-- ==== Sys2Proof/Machine/Wu.lean ====
section
/-!
DEFINITION. The antialiased rasterizer (spec/44_wu.md R130 to R138): fractional parts, the tent weights, the point splat, the
Wu line, and DRAWPOINT and DRAWAALINE. A draw command is the list of its `Blend` calls, in order, and their execution (DEDUCED,
notes/assumptions/9.md).
-/

namespace Sys2Proof.Machine

/-! ## Integer and fractional parts (R130) -/

/-- `ipart(v) = floor(v)`. -/
def ipart (v : ℚ) : Int := ⌊v⌋

/-- `fpart(v) = v - floor(v)`. -/
def fpart (v : ℚ) : ℚ := v - (⌊v⌋ : ℚ)

/-- `rfpart(v) = 1 - fpart(v)`. -/
def rfpart (v : ℚ) : ℚ := 1 - fpart v

/-- `round(v) = floor(v + 1/2)`: halves round up. The spec's item G2 (PRESUMED by the spec itself, notes/assumptions/14.md). -/
def roundHalfUp (v : ℚ) : Int := ⌊v + 1 / 2⌋

/-! ## The point splat -/

/-- The weights of the lower neighbour, the middle pixel and the upper neighbour along one axis. -/
structure TentWeights where
  lower : ℚ
  middle : ℚ
  upper : ℚ
  deriving DecidableEq, Repr

/-- `Tent(f)` for `f` in `[0, 1)` (R131). -/
def tent (f : ℚ) : TentWeights :=
  if f = 1 / 2 then { lower := 0, middle := 1, upper := 0 }
  else if f < 1 / 2 then { lower := 1 / 2 - f, middle := 1 / 2 + f, upper := 0 }
  else { lower := 0, middle := 3 / 2 - f, upper := f - 1 / 2 }

/-- The three blends of one row of the splat, left to right (R132). -/
def splatRow (px y : Int) (wx : TentWeights) (wy : ℚ) : List Splat :=
  [ { x := px - 1, y := y, w := wx.lower * wy },
    { x := px, y := y, w := wx.middle * wy },
    { x := px + 1, y := y, w := wx.upper * wy } ]

/-- The nine `Blend` calls of `DrawPoint(x0, y0, color)`, row-major, top row first (R132). -/
def pointSplats (x0 y0 : ℚ) : List Splat :=
  let px := ⌊x0⌋
  let py := ⌊y0⌋
  let wx := tent (x0 - px)
  let wy := tent (y0 - py)
  splatRow px (py - 1) wx wy.lower ++ splatRow px py wx wy.middle ++ splatRow px (py + 1) wx wy.upper

/-! ## The line, in primary and secondary coordinates -/

/-- The two blends at one column: the lower pixel, then the upper (R136, R137). -/
def columnSplats (a : Int) (b gap : ℚ) : List Splat :=
  [ { x := a, y := ⌊b⌋, w := rfpart b * gap },
    { x := a, y := ⌊b⌋ + 1, w := fpart b * gap } ]

/-- The main loop over `n` columns from `a` (R137). -/
def wuLoop (gradient : ℚ) : Nat → Int → ℚ → List Splat
  | 0, _, _ => []
  | n + 1, a, intery => columnSplats a intery 1 ++ wuLoop gradient n (a + 1) (intery + gradient)

/-- `yend` at an endpoint: the secondary coordinate at the rounded column (R136). -/
def yendAt (x y gradient : ℚ) : ℚ := y + gradient * ((roundHalfUp x : ℚ) - x)

/-- Steps 3 to 5 of R135 for `x0 < x1`: first endpoint, second endpoint, main loop (R136, R137). The gap factors, the start of
`intery` and the order are the spec's item G3 (PRESUMED by the spec itself, notes/assumptions/14.md). -/
def wuSpine (x0 y0 x1 y1 : ℚ) : List Splat :=
  let gradient := (y1 - y0) / (x1 - x0)
  let xpxl1 := roundHalfUp x0
  let xpxl2 := roundHalfUp x1
  columnSplats xpxl1 (yendAt x0 y0 gradient) (rfpart (x0 + 1 / 2)) ++
    columnSplats xpxl2 (yendAt x1 y1 gradient) (fpart (x1 + 1 / 2)) ++
    wuLoop gradient (xpxl2 - xpxl1 - 1).toNat (xpxl1 + 1) (yendAt x0 y0 gradient + gradient)

/-- Step 2 of R135: exchange the endpoints unless `x0 <= x1`. -/
def wuOrdered (x0 y0 x1 y1 : ℚ) : List Splat :=
  if x1 < x0 then wuSpine x1 y1 x0 y0 else wuSpine x0 y0 x1 y1

/-- Step 1 of R135: `steep = abs(y1 - y0) > abs(x1 - x0)`. -/
def isSteep (x0 y0 x1 y1 : ℚ) : Bool := decide (|x1 - x0| < |y1 - y0|)

/-- `Plot(a, b, w)` on a steep line: the pixel is `(b, a)` (R138). -/
def swapAxes (p : Splat) : Splat := { x := p.y, y := p.x, w := p.w }

/-- The `Blend` calls of a DRAWAALINE whose endpoints differ (R135). -/
def lineSplats (x0 y0 x1 y1 : ℚ) : List Splat :=
  if isSteep x0 y0 x1 y1 then (wuOrdered y0 x0 y1 x1).map swapAxes else wuOrdered x0 y0 x1 y1

/-- The `Blend` calls of DRAWAALINE: the nine of `DrawPoint` for the degenerate single-point call, else the line's (R135). -/
def aalineSplats (x0 y0 x1 y1 : ℚ) : List Splat :=
  if x0 = x1 ∧ y0 = y1 then pointSplats x0 y0 else lineSplats x0 y0 x1 y1

/-! ## The commands -/

/-- DRAWPOINT (R133). -/
def execDrawpoint (x0 y0 color : Word) (s : State) : Host.Outcome State Fault Refusal :=
  (needBuffer s (blendAll (colorOf color) (pointSplats (q16 x0) (q16 y0)))).outcome

/-- DRAWAALINE (R135). -/
def execDrawaaline (x0 y0 x1 y1 color : Word) (s : State) : Host.Outcome State Fault Refusal :=
  (needBuffer s (blendAll (colorOf color) (aalineSplats (q16 x0) (q16 y0) (q16 x1) (q16 y1)))).outcome

end Sys2Proof.Machine
end

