/-! ## Writing a pixel -/

/-- R104, R106: SETPIXEL on an in-bounds pixel of a direct format whose bytes lie in the buffer stores B, G, R at its offset
`o` and after it, and A at `o+3` only in a format with alpha; every other byte and everything else is unchanged. -/
def Obligations.SetpixelStoresThePixel : Prop :=
  ∀ (s : State) (x y color : Word) (o : Nat), s.bound = true → s.format ≠ .indexed8 →
    inBounds s x.toInt y.toInt = true →
    o = s.stride.toNat * y.toNat + formatBytes s.format * x.toNat →
    o + directBytes s.format ≤ s.dlen.toNat →
    ∃ t, exec (.setpixel x y color) s = .next t ∧ OnlyPmem s t ∧
      memRead t.pmem o = color.extractLsb' 0 8 ∧
      memRead t.pmem (o + 1) = color.extractLsb' 8 8 ∧
      memRead t.pmem (o + 2) = color.extractLsb' 16 8 ∧
      (formatAlpha s.format = true → memRead t.pmem (o + 3) = color.extractLsb' 24 8) ∧
      ∀ a, (a < o ∨ o + directBytes s.format ≤ a) → memRead t.pmem a = memRead s.pmem a

/-- R159, R105: an in-bounds write to an Indexed8 buffer raises `IndexedWriteTarget` (6) and writes nothing, in `SetPixel`
and so in SETPIXEL, and in BLENDPIXEL with a non-zero ratio after a good palette read. -/
def Obligations.IndexedWriteIsRefused : Prop :=
  (∀ (s : State) (x y : Int) (c : Color), s.format = .indexed8 → inBounds s x y = true →
    setPixel x y c s = .raised .indexedWriteTarget s) ∧
  (∀ (s : State) (x y : Word), s.bound = true → s.format = .indexed8 → inBounds s x.toInt y.toInt = true →
    (∀ color, exec (.setpixel x y color) s = .next { s with fault := true, errcode := 6 }) ∧
    (s.stride.toNat * y.toNat + x.toNat + 1 ≤ s.dlen.toNat →
      (memRead s.pmem (s.stride.toNat * y.toNat + x.toNat)).toNat < s.plen.toNat →
      ∀ color ratio, ratio ≠ 0 →
        exec (.blendpixel x y color ratio) s = .next { s with fault := true, errcode := 6 }))

/-- R110 (a), (b): on a direct format, SETPIXEL then GETPIXEL of the same in-bounds pixel pushes the colour word as given
when the format has alpha, and with alpha 255 when it has none. -/
def Obligations.SetThenGetRoundTrips : Prop :=
  ∀ (s : State) (x y color : Word), s.bound = true → s.format ≠ .indexed8 →
    inBounds s x.toInt y.toInt = true →
    s.stride.toNat * y.toNat + formatBytes s.format * x.toNat + directBytes s.format ≤ s.dlen.toNat →
    ∃ t, exec (.setpixel x y color) s = .next t ∧
      exec (.getpixel x y) t =
        .next { t with
          out := s.out ++ [if formatAlpha s.format then color else (255 : BitVec 8) ++ color.extractLsb' 0 24] }

/-- R110 (e): in a well-formed buffer of a direct format, a write to one in-bounds pixel does not change what any other pixel
reads as. -/
def Obligations.WriteChangesOnePixel : Prop :=
  ∀ (s t : State) (x y : Word) (color : Word), DirectBuffer s → inBounds s x.toInt y.toInt = true →
    exec (.setpixel x y color) s = .next t →
    ∀ x' y' : Int, (x' ≠ x.toInt ∨ y' ≠ y.toInt) → getPixel t x' y' = getPixel s x' y'

/-- R36: in a well-formed buffer an in-bounds pixel lies wholly in its own row and in `0 .. DLEN-1`, and distinct in-bounds
pixels occupy disjoint byte ranges. -/
def Obligations.PixelsOfAWellFormedBufferAreDisjoint : Prop :=
  ∀ (s : State), WellFormedBuffer s → ∀ x y x' y' : Int, inBounds s x y = true → inBounds s x' y' = true →
    s.stride.toNat * y.toNat ≤ pixelOffset s x y ∧
    pixelOffset s x y + formatBytes s.format ≤ s.stride.toNat * (y.toNat + 1) ∧
    pixelOffset s x y + formatBytes s.format ≤ s.dlen.toNat ∧
    ((x ≠ x' ∨ y ≠ y') →
      pixelOffset s x y + formatBytes s.format ≤ pixelOffset s x' y' ∨
      pixelOffset s x' y' + formatBytes s.format ≤ pixelOffset s x y)

/-! ## Blending -/

/-- R107 to R109: BLENDPIXEL with a ratio word `k` of 1 to 65536 on an in-bounds pixel of a direct format whose bytes lie in
the buffer replaces each of B, G, R by `((65536 - k) * old + k * new) div 65536`, stores alpha 255 in a format with alpha,
and changes nothing else. -/
def Obligations.BlendpixelMixesTowardTheColor : Prop :=
  ∀ (s : State) (x y color ratio : Word) (o : Nat), s.bound = true → s.format ≠ .indexed8 →
    inBounds s x.toInt y.toInt = true →
    o = s.stride.toNat * y.toNat + formatBytes s.format * x.toNat →
    o + directBytes s.format ≤ s.dlen.toNat → 0 < ratio.toNat → ratio.toNat ≤ 65536 →
    ∃ t, exec (.blendpixel x y color ratio) s = .next t ∧ OnlyPmem s t ∧
      (∀ j, j < 3 →
        (memRead t.pmem (o + j)).toNat =
          ((65536 - ratio.toNat) * (memRead s.pmem (o + j)).toNat +
            ratio.toNat * (color.extractLsb' (8 * j) 8).toNat) / 65536) ∧
      (formatAlpha s.format = true → memRead t.pmem (o + 3) = 255) ∧
      ∀ a, (a < o ∨ o + directBytes s.format ≤ a) → memRead t.pmem a = memRead s.pmem a

/-- R109 (a) and (b), R110 (d): a ratio of 0 changes nothing, on a bound buffer of any format and for any coordinates (it
returns before the pixel is read); a ratio of 1 sets the pixel's R, G, B to the colour's and its alpha to 255. -/
def Obligations.BlendRatioEndpoints : Prop :=
  (∀ (s : State) (x y color : Word), s.bound = true → exec (.blendpixel x y color 0) s = .next s) ∧
  (∀ (s : State) (x y color : Word), s.bound = true → s.format ≠ .indexed8 →
    inBounds s x.toInt y.toInt = true →
    s.stride.toNat * y.toNat + formatBytes s.format * x.toNat + directBytes s.format ≤ s.dlen.toNat →
    ∃ t, exec (.blendpixel x y color 65536) s = .next t ∧
      getPixel t x.toInt y.toInt = .ok { colorOf color with a := 255 })

/-- R108: `Mix` is the floor of the exact convex combination, stays between its two ends, and obeys the laws the rule lists;
for a ratio `k / 65536` it is the integer quotient. -/
def Obligations.MixLaws : Prop :=
  (∀ (o c : Byte) (r : ℚ), 0 ≤ r → r ≤ 1 →
    ((mix o c r).toNat : Int) = ⌊(1 - r) * (o.toNat : ℚ) + r * (c.toNat : ℚ)⌋ ∧
    min o.toNat c.toNat ≤ (mix o c r).toNat ∧ (mix o c r).toNat ≤ max o.toNat c.toNat ∧
    mix o o r = o ∧ (o.toNat < c.toNat → r < 1 → (mix o c r).toNat < c.toNat)) ∧
  (∀ o c : Byte, mix o c 1 = c) ∧
  (∀ (o c : Byte) (k : Nat), k ≤ 65536 →
    (mix o c ((k : ℚ) / 65536)).toNat = ((65536 - k) * o.toNat + k * c.toNat) / 65536) ∧
  (∀ o c : Byte, c.toNat < o.toNat → (mix o c (1 / 65536)).toNat = o.toNat - 1)
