/-- R142, first trace: the end column of `(0,0)` to `(10,0)` has half weight, the columns between have weight 1. Second
trace, steep: the endpoints, and the columns `k = 1` and `k = 2` of the loop; fifth trace: a vertical line, reversed. -/
theorem test_drawaaline_weights :
    ((aalineSplats 0 0 10 0).take 3).map Splat.w = [1 / 2, 0, 1 / 2] ∧ (aalineSplats 0 0 10 0).length = 22 ∧
    (aalineSplats 0 0 1 10).take 8 =
      [ { x := 0, y := 0, w := 1 / 2 }, { x := 1, y := 0, w := 0 }, { x := 1, y := 10, w := 1 / 2 }, { x := 2, y := 10, w := 0 },
        { x := 0, y := 1, w := 9 / 10 }, { x := 1, y := 1, w := 1 / 10 }, { x := 0, y := 2, w := 8 / 10 },
        { x := 1, y := 2, w := 2 / 10 } ] ∧
    ((aalineSplats 2 5 2 1).filter fun p => p.w ≠ 0) =
      [ { x := 2, y := 1, w := 1 / 2 }, { x := 2, y := 5, w := 1 / 2 }, { x := 2, y := 2, w := 1 }, { x := 2, y := 3, w := 1 },
        { x := 2, y := 4, w := 1 } ] := by
  decide +kernel

/-- By hand from R135 to R137: on `(0,0)` to `(1/4,0)` both endpoint columns are column 0, with weights 1/2 and 3/4, and
0 becomes 127, then `floor(127/4 + 3*255/4)` = 223. -/
theorem test_drawaaline :
    bytesOf (.drawaaline 0 0 0x4000 0 0x00FFFFFF) (buffer .rgb24 1 1 4 4 []) 4 = some (false, [223, 223, 223, 0]) := by
  decide +kernel

/-- R6, R11: a step moves `pos` past its packet, and a fault leaves it. -/
theorem test_step_pos :
    (nextOf (step (pushed [0x00000301]))).map (fun t => t.pos) = some 1 ∧
    (nextOf (step (pushed [0x00000401]))).map (fun t => t.pos) = some 0 := by decide

/-- R6: no words, no step. -/
theorem test_step_waits : step State.reset = .fault .awaitingWords := rfl

/-- Storing the byte an unlisted address reads as unlists it. -/
theorem test_memory_canonical : memPut [(1, 5), (2, 6)] 1 0 = [(2, 6)] ∧ memPut [(2, 6)] 1 5 = [(1, 5), (2, 6)] := by decide

theorem test_reset_memory : memWf State.reset.pmem := by decide

/-! ## Witnesses: what meets the hypotheses of each obligation, at the ends of the ranges -/

/-- For the fault clauses of BppPushesBytesPerPixel, HasalphaPushesAlphaPresence and UnsupportedFormatIsRaised. -/
theorem witness_unknown_format : 4 ≤ (4 : BitVec 8).toNat ∧ 4 ≤ (255 : BitVec 8).toNat := by decide

theorem witness_UnsupportedFormatIsRaised :
    isPixelCommand (.getpixel 0 0) = true ∧ State.reset.fault = false ∧
      ∃ t, exec (.getpixel 0 0) State.reset = .next t ∧ t.fault = true := ⟨rfl, rfl, _, rfl, rfl⟩

/-- A command and a step that record code 1. -/
theorem witness_UnsupportedFormatIsRaised_converse :
    (∃ t, exec (.create 4 0 0) State.reset = .next t ∧ t.fault = true ∧ t.errcode = 1) ∧
      (pushed [0x00000401]).fault = false ∧
      ∃ t, step (pushed [0x00000401]) = .next t ∧ t.fault = true ∧ t.errcode = 1 :=
  ⟨⟨_, rfl, rfl, rfl⟩, rfl, _, rfl, rfl, rfl⟩

/-- The smallest buffer that just fits, and the widest. -/
theorem witness_CreateMakesAZeroFilledBuffer :
    (0 < (1 : Word).toInt ∧ 4 * ((formatBytes .argb64 * (1 : Word).toNat + 3) / 4) * (1 : Word).toNat ≤
      (resetWith 8).cfg.pmemBytes.val) ∧
    (0 < (0x7FFFFFFF : Word).toInt ∧ 4 * ((formatBytes .indexed8 * (0x7FFFFFFF : Word).toNat + 3) / 4) * (1 : Word).toNat ≤
      (resetWith 0x80000000).cfg.pmemBytes.val) := by decide

theorem witness_CreatedBuffersAreWellFormed :
    (resetWith 4).fault = false ∧ ∃ t, exec (.create 1 1 1) (resetWith 4) = .next t ∧ t.fault = false :=
  ⟨rfl, _, rfl, rfl⟩

/-- A payload with 256 palette words that just fits, and an empty payload. -/
theorem witness_WrapAdoptsThePayload :
    ((256 : BitVec 9).toNat ≤ 256 ∧ 0 < (1 : Word).toInt ∧ (5 : Word).toNat = (5 : Word).toNat * (1 : Word).toNat ∧
      (5 : Word).toNat ≤ (resetWith 5).cfg.pmemBytes.val ∧ (List.replicate 256 (0 : Word)).length = (256 : BitVec 9).toNat ∧
      ([0, 0] : List Word).length = ((5 : Word).toNat + 3) / 4) ∧
    ((0 : BitVec 9).toNat ≤ 256 ∧ (0 : Word).toNat = (0 : Word).toNat * (1 : Word).toNat ∧
      (0 : Word).toNat ≤ (resetWith 0).cfg.pmemBytes.val ∧ ([] : List Word).length = (0 : BitVec 9).toNat ∧
      ([] : List Word).length = ((0 : Word).toNat + 3) / 4) := by
  decide +kernel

* _WORK TASK_: Extract from the records above the lines from the one containing "isPixelCommand (.getpixel 0" to the one containing "empty payload. -/", both lines included, exactly as they appear and with nothing else.

* _ANSWER FOR THE TASK_:
    isPixelCommand (.getpixel 0 0) = true ∧ State.reset.fault = false ∧
      ∃ t, exec (.getpixel 0 0) State.reset = .next t ∧ t.fault = true := ⟨rfl, rfl, _, rfl, rfl⟩

/-- A command and a step that record code 1. -/
theorem witness_UnsupportedFormatIsRaised_converse :
    (∃ t, exec (.create 4 0 0) State.reset = .next t ∧ t.fault = true ∧ t.errcode = 1) ∧
      (pushed [0x00000401]).fault = false ∧
      ∃ t, step (pushed [0x00000401]) = .next t ∧ t.fault = true ∧ t.errcode = 1 :=
  ⟨⟨_, rfl, rfl, rfl⟩, rfl, _, rfl, rfl, rfl⟩

/-- The smallest buffer that just fits, and the widest. -/
theorem witness_CreateMakesAZeroFilledBuffer :
    (0 < (1 : Word).toInt ∧ 4 * ((formatBytes .argb64 * (1 : Word).toNat + 3) / 4) * (1 : Word).toNat ≤
      (resetWith 8).cfg.pmemBytes.val) ∧
    (0 < (0x7FFFFFFF : Word).toInt ∧ 4 * ((formatBytes .indexed8 * (0x7FFFFFFF : Word).toNat + 3) / 4) * (1 : Word).toNat ≤
      (resetWith 0x80000000).cfg.pmemBytes.val) := by decide

theorem witness_CreatedBuffersAreWellFormed :
    (resetWith 4).fault = false ∧ ∃ t, exec (.create 1 1 1) (resetWith 4) = .next t ∧ t.fault = false :=
  ⟨rfl, _, rfl, rfl⟩

/-- A payload with 256 palette words that just fits, and an empty payload. -/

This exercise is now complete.